### Task requirements
Give back exactly the stretch of data below from the line holding "def State.closeFrame (n" through the line holding "let s := s.onStream n fun x =>", both ends included, and leave the remaining lines out.

### Raw data

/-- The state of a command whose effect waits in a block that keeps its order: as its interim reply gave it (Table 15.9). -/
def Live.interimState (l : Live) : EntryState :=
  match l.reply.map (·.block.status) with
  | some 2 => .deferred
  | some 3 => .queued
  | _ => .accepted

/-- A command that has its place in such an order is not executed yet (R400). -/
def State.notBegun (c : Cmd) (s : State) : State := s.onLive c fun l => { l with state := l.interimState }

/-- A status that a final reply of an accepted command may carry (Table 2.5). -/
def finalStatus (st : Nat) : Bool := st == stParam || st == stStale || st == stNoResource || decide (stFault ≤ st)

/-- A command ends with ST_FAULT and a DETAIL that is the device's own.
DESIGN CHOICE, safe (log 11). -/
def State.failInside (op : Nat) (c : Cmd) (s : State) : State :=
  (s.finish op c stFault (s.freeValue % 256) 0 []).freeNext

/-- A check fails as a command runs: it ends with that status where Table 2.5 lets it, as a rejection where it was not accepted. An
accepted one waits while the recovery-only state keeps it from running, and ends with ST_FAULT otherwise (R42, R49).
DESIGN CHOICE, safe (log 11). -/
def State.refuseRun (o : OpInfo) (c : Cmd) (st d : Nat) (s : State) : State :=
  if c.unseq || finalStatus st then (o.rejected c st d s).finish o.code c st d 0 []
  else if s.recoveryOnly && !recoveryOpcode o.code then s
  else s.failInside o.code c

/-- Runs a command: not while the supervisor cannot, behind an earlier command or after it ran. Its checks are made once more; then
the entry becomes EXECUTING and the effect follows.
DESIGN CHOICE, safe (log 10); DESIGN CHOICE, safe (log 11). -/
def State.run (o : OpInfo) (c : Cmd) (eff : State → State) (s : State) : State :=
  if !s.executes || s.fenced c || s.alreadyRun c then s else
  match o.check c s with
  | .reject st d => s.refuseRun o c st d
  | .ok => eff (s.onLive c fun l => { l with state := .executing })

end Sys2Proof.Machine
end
--
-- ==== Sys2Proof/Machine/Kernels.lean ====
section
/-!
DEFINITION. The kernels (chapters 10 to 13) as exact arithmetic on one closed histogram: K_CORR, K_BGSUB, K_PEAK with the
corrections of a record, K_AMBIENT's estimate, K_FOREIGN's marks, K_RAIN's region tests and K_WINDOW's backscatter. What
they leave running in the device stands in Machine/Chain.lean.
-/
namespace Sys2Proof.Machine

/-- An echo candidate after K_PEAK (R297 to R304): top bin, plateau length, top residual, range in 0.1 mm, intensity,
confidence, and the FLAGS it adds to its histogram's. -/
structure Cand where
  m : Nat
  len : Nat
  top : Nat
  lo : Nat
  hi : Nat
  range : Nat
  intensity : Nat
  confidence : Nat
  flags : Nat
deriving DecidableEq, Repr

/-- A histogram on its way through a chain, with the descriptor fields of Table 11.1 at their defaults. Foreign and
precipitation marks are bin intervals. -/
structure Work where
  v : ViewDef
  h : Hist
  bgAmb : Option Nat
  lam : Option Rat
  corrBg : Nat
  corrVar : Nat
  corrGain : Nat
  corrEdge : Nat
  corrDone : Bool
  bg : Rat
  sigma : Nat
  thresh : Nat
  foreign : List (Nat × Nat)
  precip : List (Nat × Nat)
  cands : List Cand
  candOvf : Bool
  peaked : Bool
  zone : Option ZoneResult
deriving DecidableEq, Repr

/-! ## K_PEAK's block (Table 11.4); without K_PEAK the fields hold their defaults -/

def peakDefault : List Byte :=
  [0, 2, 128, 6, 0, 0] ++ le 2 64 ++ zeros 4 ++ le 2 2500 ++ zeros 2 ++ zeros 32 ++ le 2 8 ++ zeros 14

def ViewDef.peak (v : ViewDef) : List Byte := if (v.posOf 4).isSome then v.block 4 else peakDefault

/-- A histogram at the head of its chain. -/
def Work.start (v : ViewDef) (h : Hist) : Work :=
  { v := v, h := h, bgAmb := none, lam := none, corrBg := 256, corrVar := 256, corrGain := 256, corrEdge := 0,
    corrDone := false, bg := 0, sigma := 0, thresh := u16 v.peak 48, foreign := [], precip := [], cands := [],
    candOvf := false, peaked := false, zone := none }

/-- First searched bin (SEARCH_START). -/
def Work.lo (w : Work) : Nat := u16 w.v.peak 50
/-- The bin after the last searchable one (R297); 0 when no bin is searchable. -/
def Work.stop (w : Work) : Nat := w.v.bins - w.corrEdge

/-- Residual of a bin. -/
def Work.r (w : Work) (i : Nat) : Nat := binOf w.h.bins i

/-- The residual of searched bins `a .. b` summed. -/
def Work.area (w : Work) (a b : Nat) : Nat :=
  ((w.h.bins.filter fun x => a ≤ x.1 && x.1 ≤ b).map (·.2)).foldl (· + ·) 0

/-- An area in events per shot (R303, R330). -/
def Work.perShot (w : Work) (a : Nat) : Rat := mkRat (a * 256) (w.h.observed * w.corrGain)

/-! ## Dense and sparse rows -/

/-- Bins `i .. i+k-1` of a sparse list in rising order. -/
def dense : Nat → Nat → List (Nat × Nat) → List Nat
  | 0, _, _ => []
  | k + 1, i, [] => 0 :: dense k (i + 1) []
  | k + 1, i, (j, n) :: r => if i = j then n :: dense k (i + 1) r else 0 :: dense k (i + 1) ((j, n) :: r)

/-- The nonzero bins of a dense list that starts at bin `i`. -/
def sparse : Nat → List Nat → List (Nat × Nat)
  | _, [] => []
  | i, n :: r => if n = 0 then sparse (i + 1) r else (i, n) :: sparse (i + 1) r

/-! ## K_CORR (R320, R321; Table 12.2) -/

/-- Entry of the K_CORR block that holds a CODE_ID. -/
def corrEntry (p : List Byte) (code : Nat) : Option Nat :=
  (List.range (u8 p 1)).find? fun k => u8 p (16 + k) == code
...
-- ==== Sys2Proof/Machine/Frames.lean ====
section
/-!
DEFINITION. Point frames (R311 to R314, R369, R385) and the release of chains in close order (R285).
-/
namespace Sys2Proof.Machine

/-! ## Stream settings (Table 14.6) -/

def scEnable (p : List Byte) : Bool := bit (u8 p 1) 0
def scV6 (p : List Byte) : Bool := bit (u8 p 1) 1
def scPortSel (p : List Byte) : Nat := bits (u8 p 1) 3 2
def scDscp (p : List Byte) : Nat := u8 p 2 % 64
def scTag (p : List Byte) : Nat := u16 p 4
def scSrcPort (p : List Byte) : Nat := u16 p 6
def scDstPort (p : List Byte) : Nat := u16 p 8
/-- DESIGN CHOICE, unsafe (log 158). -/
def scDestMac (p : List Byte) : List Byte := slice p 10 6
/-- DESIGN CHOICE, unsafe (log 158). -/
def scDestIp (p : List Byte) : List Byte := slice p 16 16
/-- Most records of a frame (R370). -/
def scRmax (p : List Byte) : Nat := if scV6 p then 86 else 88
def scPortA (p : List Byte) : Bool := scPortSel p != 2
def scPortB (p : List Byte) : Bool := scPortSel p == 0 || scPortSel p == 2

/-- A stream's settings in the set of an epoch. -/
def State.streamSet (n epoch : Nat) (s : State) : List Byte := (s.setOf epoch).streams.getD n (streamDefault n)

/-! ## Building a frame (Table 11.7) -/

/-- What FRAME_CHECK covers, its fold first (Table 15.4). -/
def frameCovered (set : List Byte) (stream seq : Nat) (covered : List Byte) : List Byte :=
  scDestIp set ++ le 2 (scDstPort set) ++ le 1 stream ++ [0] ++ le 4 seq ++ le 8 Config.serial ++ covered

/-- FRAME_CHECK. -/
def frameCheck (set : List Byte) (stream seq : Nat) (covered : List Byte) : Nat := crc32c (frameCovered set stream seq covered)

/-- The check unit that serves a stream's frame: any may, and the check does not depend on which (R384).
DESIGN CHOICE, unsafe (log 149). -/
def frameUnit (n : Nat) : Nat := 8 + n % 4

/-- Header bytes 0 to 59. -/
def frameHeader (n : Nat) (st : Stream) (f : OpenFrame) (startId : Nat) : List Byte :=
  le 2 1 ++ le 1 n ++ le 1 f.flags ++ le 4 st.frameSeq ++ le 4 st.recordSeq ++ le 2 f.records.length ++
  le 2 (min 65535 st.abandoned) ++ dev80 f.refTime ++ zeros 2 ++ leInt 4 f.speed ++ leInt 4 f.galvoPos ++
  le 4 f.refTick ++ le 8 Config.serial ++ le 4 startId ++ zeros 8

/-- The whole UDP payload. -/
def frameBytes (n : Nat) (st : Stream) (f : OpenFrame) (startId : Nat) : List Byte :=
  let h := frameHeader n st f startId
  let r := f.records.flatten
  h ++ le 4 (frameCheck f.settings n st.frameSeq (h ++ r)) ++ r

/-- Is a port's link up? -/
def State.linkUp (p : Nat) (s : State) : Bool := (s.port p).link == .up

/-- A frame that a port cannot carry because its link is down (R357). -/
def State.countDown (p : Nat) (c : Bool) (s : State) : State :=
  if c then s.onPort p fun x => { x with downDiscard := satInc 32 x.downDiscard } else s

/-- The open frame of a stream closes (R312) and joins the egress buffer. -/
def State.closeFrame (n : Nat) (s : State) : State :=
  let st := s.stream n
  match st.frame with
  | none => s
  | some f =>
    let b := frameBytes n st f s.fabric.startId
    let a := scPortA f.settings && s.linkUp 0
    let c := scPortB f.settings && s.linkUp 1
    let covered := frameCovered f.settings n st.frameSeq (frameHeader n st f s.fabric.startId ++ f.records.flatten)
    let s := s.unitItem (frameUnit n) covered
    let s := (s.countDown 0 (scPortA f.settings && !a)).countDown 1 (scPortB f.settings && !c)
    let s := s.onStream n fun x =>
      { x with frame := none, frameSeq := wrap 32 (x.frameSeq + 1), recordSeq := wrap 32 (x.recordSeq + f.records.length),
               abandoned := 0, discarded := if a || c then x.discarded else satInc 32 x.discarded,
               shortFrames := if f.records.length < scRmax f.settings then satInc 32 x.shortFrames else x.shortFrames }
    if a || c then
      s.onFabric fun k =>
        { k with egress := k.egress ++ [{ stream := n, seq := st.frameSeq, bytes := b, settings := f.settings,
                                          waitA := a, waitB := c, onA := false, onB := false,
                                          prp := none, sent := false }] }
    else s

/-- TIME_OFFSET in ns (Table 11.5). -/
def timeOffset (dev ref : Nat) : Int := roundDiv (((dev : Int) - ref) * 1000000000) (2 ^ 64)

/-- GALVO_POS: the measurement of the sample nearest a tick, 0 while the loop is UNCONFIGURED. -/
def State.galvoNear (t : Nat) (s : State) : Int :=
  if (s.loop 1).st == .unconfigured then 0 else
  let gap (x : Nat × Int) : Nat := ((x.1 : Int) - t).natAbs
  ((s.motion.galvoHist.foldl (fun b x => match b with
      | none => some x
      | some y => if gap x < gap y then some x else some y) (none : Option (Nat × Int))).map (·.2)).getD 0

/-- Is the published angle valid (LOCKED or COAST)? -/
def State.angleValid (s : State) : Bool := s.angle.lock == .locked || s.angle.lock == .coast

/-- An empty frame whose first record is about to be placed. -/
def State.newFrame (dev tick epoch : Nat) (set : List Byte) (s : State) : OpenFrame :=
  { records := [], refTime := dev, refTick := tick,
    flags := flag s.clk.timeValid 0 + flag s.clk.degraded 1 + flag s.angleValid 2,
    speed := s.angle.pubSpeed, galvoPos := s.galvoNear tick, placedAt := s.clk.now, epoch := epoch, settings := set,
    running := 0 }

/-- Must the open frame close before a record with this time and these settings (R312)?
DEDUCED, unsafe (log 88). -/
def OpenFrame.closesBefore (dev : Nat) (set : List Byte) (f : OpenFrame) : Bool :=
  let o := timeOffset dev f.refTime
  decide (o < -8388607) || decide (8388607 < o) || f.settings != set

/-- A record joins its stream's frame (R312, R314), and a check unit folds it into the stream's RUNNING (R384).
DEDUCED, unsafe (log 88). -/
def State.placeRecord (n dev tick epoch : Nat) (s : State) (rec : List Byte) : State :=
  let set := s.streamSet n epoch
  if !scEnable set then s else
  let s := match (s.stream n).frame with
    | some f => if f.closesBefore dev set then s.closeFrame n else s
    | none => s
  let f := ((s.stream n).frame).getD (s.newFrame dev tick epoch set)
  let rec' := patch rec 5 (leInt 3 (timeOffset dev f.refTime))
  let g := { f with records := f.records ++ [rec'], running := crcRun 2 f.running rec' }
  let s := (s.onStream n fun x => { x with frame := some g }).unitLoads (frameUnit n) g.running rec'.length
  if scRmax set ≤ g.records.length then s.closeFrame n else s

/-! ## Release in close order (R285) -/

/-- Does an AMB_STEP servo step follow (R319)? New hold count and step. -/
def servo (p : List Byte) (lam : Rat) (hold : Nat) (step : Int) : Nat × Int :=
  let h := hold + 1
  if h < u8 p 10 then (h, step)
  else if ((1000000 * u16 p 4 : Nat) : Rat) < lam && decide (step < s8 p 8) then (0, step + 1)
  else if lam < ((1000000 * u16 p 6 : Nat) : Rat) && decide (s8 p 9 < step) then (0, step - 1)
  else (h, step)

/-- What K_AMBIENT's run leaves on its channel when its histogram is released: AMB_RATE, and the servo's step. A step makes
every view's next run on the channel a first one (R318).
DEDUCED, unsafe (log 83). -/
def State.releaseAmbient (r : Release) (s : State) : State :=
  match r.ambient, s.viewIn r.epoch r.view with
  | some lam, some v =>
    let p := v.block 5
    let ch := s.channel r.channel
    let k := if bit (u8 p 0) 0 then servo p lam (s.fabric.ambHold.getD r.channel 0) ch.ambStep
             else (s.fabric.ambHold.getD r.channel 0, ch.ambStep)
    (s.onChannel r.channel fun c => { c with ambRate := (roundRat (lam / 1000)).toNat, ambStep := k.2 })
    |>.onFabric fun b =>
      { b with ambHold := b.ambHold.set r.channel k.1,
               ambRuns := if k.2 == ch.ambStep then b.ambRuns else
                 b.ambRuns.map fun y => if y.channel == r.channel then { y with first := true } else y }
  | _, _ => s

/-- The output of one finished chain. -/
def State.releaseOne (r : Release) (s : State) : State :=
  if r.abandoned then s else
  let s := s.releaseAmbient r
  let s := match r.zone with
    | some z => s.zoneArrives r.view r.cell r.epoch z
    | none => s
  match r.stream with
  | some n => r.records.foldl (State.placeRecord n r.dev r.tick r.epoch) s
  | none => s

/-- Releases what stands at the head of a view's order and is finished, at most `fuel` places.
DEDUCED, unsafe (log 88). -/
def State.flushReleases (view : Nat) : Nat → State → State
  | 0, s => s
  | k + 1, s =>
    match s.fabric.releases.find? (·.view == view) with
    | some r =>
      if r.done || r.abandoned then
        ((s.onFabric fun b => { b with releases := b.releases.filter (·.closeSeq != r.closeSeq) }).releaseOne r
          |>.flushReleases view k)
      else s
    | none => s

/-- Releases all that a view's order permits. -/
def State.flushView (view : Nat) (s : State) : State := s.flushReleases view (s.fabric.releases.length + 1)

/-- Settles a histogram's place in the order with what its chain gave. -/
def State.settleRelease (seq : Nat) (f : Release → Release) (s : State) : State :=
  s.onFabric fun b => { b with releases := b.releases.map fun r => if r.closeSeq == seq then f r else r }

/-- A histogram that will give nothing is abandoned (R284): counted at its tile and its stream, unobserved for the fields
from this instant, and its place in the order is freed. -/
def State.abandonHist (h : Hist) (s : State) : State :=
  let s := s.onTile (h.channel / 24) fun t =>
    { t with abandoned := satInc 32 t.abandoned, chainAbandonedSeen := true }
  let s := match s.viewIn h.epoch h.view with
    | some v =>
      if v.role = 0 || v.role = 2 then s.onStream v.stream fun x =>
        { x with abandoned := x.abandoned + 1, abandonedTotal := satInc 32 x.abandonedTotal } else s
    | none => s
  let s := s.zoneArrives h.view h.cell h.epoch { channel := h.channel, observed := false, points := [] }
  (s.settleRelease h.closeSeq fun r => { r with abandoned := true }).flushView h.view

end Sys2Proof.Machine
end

### Solution to this task
def State.closeFrame (n : Nat) (s : State) : State :=
  let st := s.stream n
  match st.frame with
  | none => s
  | some f =>
    let b := frameBytes n st f s.fabric.startId
    let a := scPortA f.settings && s.linkUp 0
    let c := scPortB f.settings && s.linkUp 1
    let covered := frameCovered f.settings n st.frameSeq (frameHeader n st f s.fabric.startId ++ f.records.flatten)
    let s := s.unitItem (frameUnit n) covered
    let s := (s.countDown 0 (scPortA f.settings && !a)).countDown 1 (scPortB f.settings && !c)
    let s := s.onStream n fun x =>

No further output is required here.